→ **EXERCISE REQUIREMENTS**: Reproduce the top of the data verbatim, through and including the line that contains "slots.foldl (fun s p => s.setSlot p.1 p.2)".

→ **Stored items**:
- Opening Delimiter -

-- ==== Sys2Proof/Tests/Slice0.lean ====
section
/-! SUPPORT. Tests: single steps from the vectors of spec/95_test_vectors.md (each theorem's docstring names its
vector), decoded bytes written out from spec/30_encoding.md, ill-formed records that each check of WellFormed refuses,
and a witness for the hypotheses of every statement. -/

namespace Sys2Proof.Tests

open Sys2Proof.Machine Sys2Proof.Claims

/-! ### Helpers -/

/-- The conventions of spec/95_test_vectors.md: the reset state with MEM_SIZE = 0x10000 and what the host wrote. -/
def given (eip : Word) (regs : List (Reg × Word)) (flags : BitVec 32) (mem : List (Nat × List Byte)) : State :=
  let s : State :=
    { State.reset with eip := eip, flags := flags, config := { State.reset.config with memSize := 0x10000 } }
  let s := regs.foldl (fun s p => s.setGpr p.1 p.2) s
  mem.foldl (fun s p => placeBytes s (BitVec.ofNat 32 p.1) p.2) s

/-- The same with `CARRY_IN_RULE = LiteralTwoOperand`. -/
def literal (s : State) : State := { s with config := { s.config with carryIn := .literalTwoOperand } }

/-- The same with the x87 fields written. -/
def fpu (top : BitVec 3) (status control tag : Half) (slots : List (BitVec 3 × F64)) (s : State) : State :=
  slots.foldl (fun s p => s.setSlot p.1 p.2)
    { s with fpuTop := top, fpuStatus := status, fpuControl := control, fpuTag := tag }

/-- The bytes of memory at consecutive addresses. -/
def bytes (t : State) (a : Nat) (n : Nat) : List Byte := (List.range n).map fun k => t.mem.read (a + k)

/-- The step of the instruction whose bytes stand at `eip` completes, and its state passes the check. -/
def completes (s : State) (code : List Byte) (check : State → Bool) : Bool :=
  match step (placeBytes s s.eip code) with
  | .next t => check t && (t.instrCount == 1 && t.terminal.isNone)
  | _ => false

/-- The step ends in the terminal state of the fault, with every other field as before. -/
def faults (s : State) (code : List Byte) (f : Fault) : Bool :=
  let s := placeBytes s s.eip code
  match step s with
  | .next t => decide (t = { s with terminal := some f })
  | _ => false

/-! ### Single steps -/
/-- E1. -/
theorem test_ea_base :
    completes (given 0x1000 [(3, 0x2000)] 0x0 [(0x2000, [0x44, 0x33, 0x22, 0x11])]) [0x8B, 0x03] (fun t =>
      t.gpr 0 == 0x11223344 && t.eip == 0x1002) = true := by
  decide

/-- E2. -/
theorem test_ea_sib_no_index :
    completes (given 0x1000 [] 0x0 [(0x2000, [0x55])]) [0x8B, 0x04, 0x25, 0x00, 0x20, 0x00, 0x00] (fun t =>
      t.gpr 0 == 0x55 && t.eip == 0x1007) = true := by
  decide

/-- E3. -/
theorem test_ea_sib_disp8 :
    completes (given 0x1000 [(4, 0x1100)] 0x0 [(0x10FC, [0x09])]) [0x8B, 0x44, 0x24, 0xFC] (fun t =>
      t.gpr 0 == 0x9 && t.eip == 0x1004) = true := by
  decide

/-- E4. -/
theorem test_ea_ebp_disp8 :
    completes (given 0x1000 [(5, 0x2000)] 0x0 [(0x2008, [0x03])]) [0x8B, 0x45, 0x08] (fun t =>
      t.gpr 0 == 0x3 && t.eip == 0x1003) = true := by
  decide

/-- E5. -/
theorem test_ea_disp32 :
    completes (given 0x1000 [] 0x0 [(0x5, [0xAB])]) [0x8B, 0x05, 0x05, 0x00, 0x00, 0x00] (fun t =>
      t.gpr 0 == 0xAB && t.eip == 0x1006) = true := by
  decide
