-- ==== Sys2Proof/Word.lean ====
section
/-! DEFINITION. The words of NanoVM CORE: 64-bit registers, 8-bit bytes, the four operation widths
(spec/00_scope.md R5, R9; spec/30_encoding.md R54). -/

namespace Sys2Proof

/-- The contents of a register, an address, a value: 64 bits (00_scope R5, 10_state R10). -/
abbrev Word := BitVec 64

/-- The smallest addressable unit (00_scope R5). -/
abbrev Byte := BitVec 8

/-- The operation width of an instruction (30_encoding R54; GLOSSARY "Width"). -/
inductive Width where
  | byte
  | short
  | dword
  | qword
  deriving DecidableEq, Repr

/-- `W` in bytes: 1, 2, 4 or 8 (30_encoding R54). -/
def Width.bytes : Width → Nat
  | .byte => 1
  | .short => 2
  | .dword => 4
  | .qword => 8

/-- `8·W`, the number of bits that take part in the operation. -/
def Width.bits (w : Width) : Nat := 8 * w.bytes

end Sys2Proof
end

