-- ==== Sys2Proof/Machine/Step.lean ====
section
/-! DEFINITION. One step (spec/40_execute_common.md R80): fetch and decode, then execute. -/

namespace Sys2Proof.Machine

/-- One step of the machine (40_execute_common R80, R84). -/
def step (s : State) : Host.Outcome State Fault Refusal :=
  match s.fetch with
  | .ok i => exec i s
  | .error answer => answer

/-- The state with an instruction, its bits numbered as the opcode table numbers them, placed where
the next step fetches (log 2). -/
def State.withFetchWord (s : State) (nbits w : Nat) : State := s.placeAtIp (tableBytes nbits w)

end Sys2Proof.Machine
end

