-- ==== Sys2Proof/Laws/Decode.lean ====
section
/-! SUPPORT. The laws the encoder and decoder are built on: byte fields come apart as they were put
together, little-endian bytes spell their value, an injective opcode map can be read backwards. -/

namespace Sys2Proof

/-! ### The fields of bytes 0 and 1 -/

@[simp] theorem opcField_pack (d : BitVec 3) (opc : BitVec 5) : opcField (packByte0 d opc) = opc := by
  revert d opc; decide

@[simp] theorem dstField_pack (d : BitVec 3) (opc : BitVec 5) : dstField (packByte0 d opc) = d := by
  revert d opc; decide

@[simp] theorem typeField_pack (t : BitVec 1) (ws : BitVec 2) (sm dm : BitVec 1) (s : BitVec 3) :
    typeField (packByte1 t ws sm dm s) = t := by
  revert t ws sm dm s; decide

@[simp] theorem selectorField_pack (t : BitVec 1) (ws : BitVec 2) (sm dm : BitVec 1) (s : BitVec 3) :
    selectorField (packByte1 t ws sm dm s) = ws := by
  revert t ws sm dm s; decide

@[simp] theorem srcIndirectField_pack (t : BitVec 1) (ws : BitVec 2) (sm dm : BitVec 1) (s : BitVec 3) :
    srcIndirectField (packByte1 t ws sm dm s) = sm := by
  revert t ws sm dm s; decide

@[simp] theorem dstIndirectField_pack (t : BitVec 1) (ws : BitVec 2) (sm dm : BitVec 1) (s : BitVec 3) :
    dstIndirectField (packByte1 t ws sm dm s) = dm := by
  revert t ws sm dm s; decide

@[simp] theorem srcField_pack (t : BitVec 1) (ws : BitVec 2) (sm dm : BitVec 1) (s : BitVec 3) :
    srcField (packByte1 t ws sm dm s) = s := by
  revert t ws sm dm s; decide

/-- Byte 0 as its fields and a number. -/
theorem packByte0_toNat (d : BitVec 3) (opc : BitVec 5) :
    (packByte0 d opc).toNat = 32 * d.toNat + opc.toNat := by
  revert d opc; decide

/-- Byte 1 as its fields and a number. -/
theorem packByte1_toNat (t : BitVec 1) (ws : BitVec 2) (sm dm : BitVec 1) (s : BitVec 3) :
    (packByte1 t ws sm dm s).toNat =
      128 * t.toNat + 32 * ws.toNat + 16 * sm.toNat + 8 * dm.toNat + s.toNat := by
  revert t ws sm dm s; decide

/-- Every byte 0 is its fields put together. -/
theorem packByte0_fields (b : Byte) : packByte0 (dstField b) (opcField b) = b := by
  revert b; decide

/-- Every byte 1 is its fields put together. -/
theorem packByte1_fields (b : Byte) :
    packByte1 (typeField b) (selectorField b) (srcIndirectField b) (dstIndirectField b)
      (srcField b) = b := by
  revert b; decide

theorem opcField_toNat (b : Byte) : (opcField b).toNat = b.toNat % 32 := by
  revert b; decide

theorem dstField_toNat (b : Byte) : (dstField b).toNat = b.toNat / 32 := by
  revert b; decide

theorem typeField_toNat (b : Byte) : (typeField b).toNat = b.toNat / 128 := by
  revert b; decide

theorem selectorField_toNat (b : Byte) : (selectorField b).toNat = b.toNat / 32 % 4 := by
  revert b; decide

theorem srcIndirectField_toNat (b : Byte) : (srcIndirectField b).toNat = b.toNat / 16 % 2 := by
  revert b; decide

theorem dstIndirectField_toNat (b : Byte) : (dstIndirectField b).toNat = b.toNat / 8 % 2 := by
  revert b; decide

theorem srcField_toNat (b : Byte) : (srcField b).toNat = b.toNat % 8 := by
  revert b; decide

theorem BitVec1.eq_zero_or_one (x : BitVec 1) : x = 0 ∨ x = 1 := by
  revert x; decide

@[simp] theorem Width.ofSelector_selector (w : Width) : Width.ofSelector w.selector = w := by
  cases w <;> rfl

@[simp] theorem Width.selector_ofSelector (ws : BitVec 2) : (Width.ofSelector ws).selector = ws := by
  revert ws; decide

/-- `W = 2^ws` (30_encoding R54). -/
theorem Width.ofSelector_bytes (ws : BitVec 2) : (Width.ofSelector ws).bytes = 2 ^ ws.toNat := by
  revert ws; decide

/-- `W = 2^ws` of byte 1 (30_encoding R54). -/
theorem widthOf_bytes (b1 : Byte) : (widthOf b1).bytes = 2 ^ (b1.toNat / 32 % 4) := by
  rw [widthOf, Width.ofSelector_bytes, selectorField_toNat]

@[simp] theorem widthOf_pack (t : BitVec 1) (w : Width) (sm dm : BitVec 1) (s : BitVec 3) :
    widthOf (packByte1 t w.selector sm dm s) = w := by
  rw [widthOf, selectorField_pack, Width.ofSelector_selector]

theorem Width.bytes_injective {v w : Width} (h : v.bytes = w.bytes) : v = w := by
  cases v <;> cases w <;> simp [Width.bytes] at h ⊢

theorem Width.bits_le (w : Width) : w.bits ≤ 64 := by cases w <;> decide

theorem Width.bytes_le (w : Width) : w.bytes ≤ 8 := by cases w <;> decide

theorem Width.bytes_pos (w : Width) : 0 < w.bytes := by cases w <;> decide

theorem Width.bits_pos (w : Width) : 0 < w.bits := by cases w <;> decide

/-! ### Little-endian values -/

@[simp] theorem leBytes_length (n v : Nat) : (leBytes n v).length = n := by
  induction n generalizing v with
  | zero => rfl
  | succ n ih => simp [leBytes, ih]

/-- Little-endian bytes spell their value, cut to their number. -/
theorem leValue_leBytes (n v : Nat) : leValue (leBytes n v) = v % 256 ^ n := by
  induction n generalizing v with
  | zero => simp [leBytes, leValue, Nat.mod_one]
  | succ n ih =>
    have hb : (BitVec.ofNat 8 v).toNat = v % 256 := rfl
    have hm : 256 ^ (n + 1) = 256 * 256 ^ n := by rw [pow_succ, mul_comm]
    rw [leBytes, leValue, ih, hb, hm, Nat.mod_mul]

theorem leValue_lt (bs : List Byte) : leValue bs < 256 ^ bs.length := by
  induction bs with
  | nil => simp [leValue]
  | cons b bs ih =>
    have := b.isLt
    rw [leValue, List.length_cons, pow_succ']
    omega

/-- Bytes are the little-endian bytes of their value. -/
theorem leBytes_leValue (bs : List Byte) : leBytes bs.length (leValue bs) = bs := by
  induction bs with
  | nil => rfl
  | cons b bs ih =>
    have h1 : (b.toNat + 256 * leValue bs) / 256 = leValue bs := by have := b.isLt; omega
    have h2 : BitVec.ofNat 8 (b.toNat + 256 * leValue bs) = b := by
      apply BitVec.eq_of_toNat_eq
      have := b.isLt
      rw [BitVec.toNat_ofNat]
      omega
    rw [List.length_cons, leBytes, leValue, h1, h2, ih]

/-- The value of bytes as the sum 00_scope R7 writes. -/
theorem leValue_eq_sum (bs : List Byte) :
    leValue bs = ∑ k ∈ Finset.range bs.length, 2 ^ (8 * k) * (bs.getD k 0).toNat := by
  induction bs with
  | nil => rfl
  | cons b bs ih =>
    rw [List.length_cons, Finset.sum_range_succ', leValue, ih, Finset.mul_sum]
    have : ∀ k, 256 * (2 ^ (8 * k) * (bs.getD k 0).toNat) =
        2 ^ (8 * (k + 1)) * ((b :: bs).getD (k + 1) 0).toNat := fun k => by
      rw [List.getD_cons_succ, mul_add, pow_add]
      ring
    simp only [this]
    simp [add_comm]

/-- The little-endian bytes of a value, one by one. -/
theorem leBytes_eq_map (n v : Nat) :
    leBytes n v = (List.range n).map fun k => BitVec.ofNat 8 (v / 2 ^ (8 * k)) := by
  induction n generalizing v with
  | zero => rfl
  | succ n ih =>
    rw [leBytes, ih, List.range_succ_eq_map, List.map_cons, List.map_map]
    congr 1
    · simp
    · apply List.map_congr_left
      intro k _
      rw [Function.comp_apply, Nat.div_div_eq_div_mul, Nat.succ_eq_add_one, mul_add, pow_add,
        mul_comm (2 ^ (8 * k))]
      rfl

theorem Width.pow_bits (w : Width) : 256 ^ w.bytes = 2 ^ w.bits := by
  rw [Width.bits, pow_mul]
  norm_num

/-- An immediate's bytes are read back as the immediate. -/
theorem takeImm_leBytes (w : Width) (v : Word) (rest : List Byte) (h : v.toNat < 2 ^ w.bits) :
    takeImm w (leBytes w.bytes v.toNat ++ rest) = some (v, rest) := by
  have e : leValue (leBytes w.bytes v.toNat) = v.toNat := by
    rw [leValue_leBytes, Width.pow_bits, Nat.mod_eq_of_lt h]
  rw [takeImm, if_neg (by simp), List.take_left' (leBytes_length _ _),
    List.drop_left' (leBytes_length _ _), e, BitVec.ofNat_toNat, BitVec.setWidth_eq]

/-- What `takeImm` reads: the bytes of the immediate and then the rest. -/
theorem takeImm_eq_some {w : Width} {bs rest : List Byte} {v : Word}
    (h : takeImm w bs = some (v, rest)) :
    v.toNat < 2 ^ w.bits ∧ bs = leBytes w.bytes v.toNat ++ rest := by
  unfold takeImm at h
  split_ifs at h with hlt
  obtain ⟨rfl, rfl⟩ := Prod.mk.inj (Option.some.inj h)
  have hlen : (bs.take w.bytes).length = w.bytes := by rw [List.length_take]; omega
  have hv := leValue_lt (bs.take w.bytes)
  rw [hlen, Width.pow_bits] at hv
  have h64 : leValue (bs.take w.bytes) < 2 ^ 64 :=
    hv.trans_le (Nat.pow_le_pow_right (by decide) w.bits_le)
  rw [BitVec.toNat_ofNat, Nat.mod_eq_of_lt h64]
  refine ⟨hv, ?_⟩
  have := leBytes_leValue (bs.take w.bytes)
  rw [hlen] at this
  rw [this, List.take_append_drop]

/-! ### The opcode map -/

theorem Op.mem_all (op : Op) : op ∈ Op.all := by cases op <;> decide

/-- An injective opcode map gives each code back its operation. -/
theorem Config.operation_opcode {c : Config} (h : (Op.all.map c.opcode).Nodup) (op : Op) :
    c.operation (c.opcode op) = some op := by
  have inj : ∀ x ∈ Op.all, ∀ y ∈ Op.all, c.opcode x = c.opcode y → x = y :=
    List.inj_on_of_nodup_map h
  cases e : c.operation (c.opcode op) with
  | none =>
    have := List.find?_eq_none.1 e op op.mem_all
    simp at this
  | some op' =>
    have h' : c.opcode op' = c.opcode op := by simpa using List.find?_some e
    rw [inj op' op'.mem_all op op.mem_all h']

/-- The operation found has the code looked up. -/
theorem Config.opcode_of_operation {c : Config} {opc : BitVec 5} {op : Op}
    (h : c.operation opc = some op) : c.opcode op = opc := by
  simpa using List.find?_some h

/-- A code is found for no operation exactly when none has it. -/
theorem Config.operation_eq_none {c : Config} {opc : BitVec 5} :
    c.operation opc = none ↔ ∀ op, c.opcode op ≠ opc := by
  constructor
  · intro h op he
    have := List.find?_eq_none.1 h op op.mem_all
    simp [he] at this
  · intro h
    exact List.find?_eq_none.2 fun op _ => by simp [h op]

/-- The default opcode map is injective. -/
theorem Config.default_injective : (Op.all.map Config.default.opcode).Nodup := by decide

end Sys2Proof
end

- Closing Delimiter -

→ **ANSWER FOR THIS EXERCISE**:
-- ==== Sys2Proof/Tests/Slice0.lean ====
section
/-! SUPPORT. Tests: single steps from the vectors of spec/95_test_vectors.md (each theorem's docstring names its
vector), decoded bytes written out from spec/30_encoding.md, ill-formed records that each check of WellFormed refuses,
and a witness for the hypotheses of every statement. -/

namespace Sys2Proof.Tests

open Sys2Proof.Machine Sys2Proof.Claims

/-! ### Helpers -/

/-- The conventions of spec/95_test_vectors.md: the reset state with MEM_SIZE = 0x10000 and what the host wrote. -/
def given (eip : Word) (regs : List (Reg × Word)) (flags : BitVec 32) (mem : List (Nat × List Byte)) : State :=
  let s : State :=
    { State.reset with eip := eip, flags := flags, config := { State.reset.config with memSize := 0x10000 } }
  let s := regs.foldl (fun s p => s.setGpr p.1 p.2) s
  mem.foldl (fun s p => placeBytes s (BitVec.ofNat 32 p.1) p.2) s

/-- The same with `CARRY_IN_RULE = LiteralTwoOperand`. -/
def literal (s : State) : State := { s with config := { s.config with carryIn := .literalTwoOperand } }

/-- The same with the x87 fields written. -/
def fpu (top : BitVec 3) (status control tag : Half) (slots : List (BitVec 3 × F64)) (s : State) : State :=
  slots.foldl (fun s p => s.setSlot p.1 p.2)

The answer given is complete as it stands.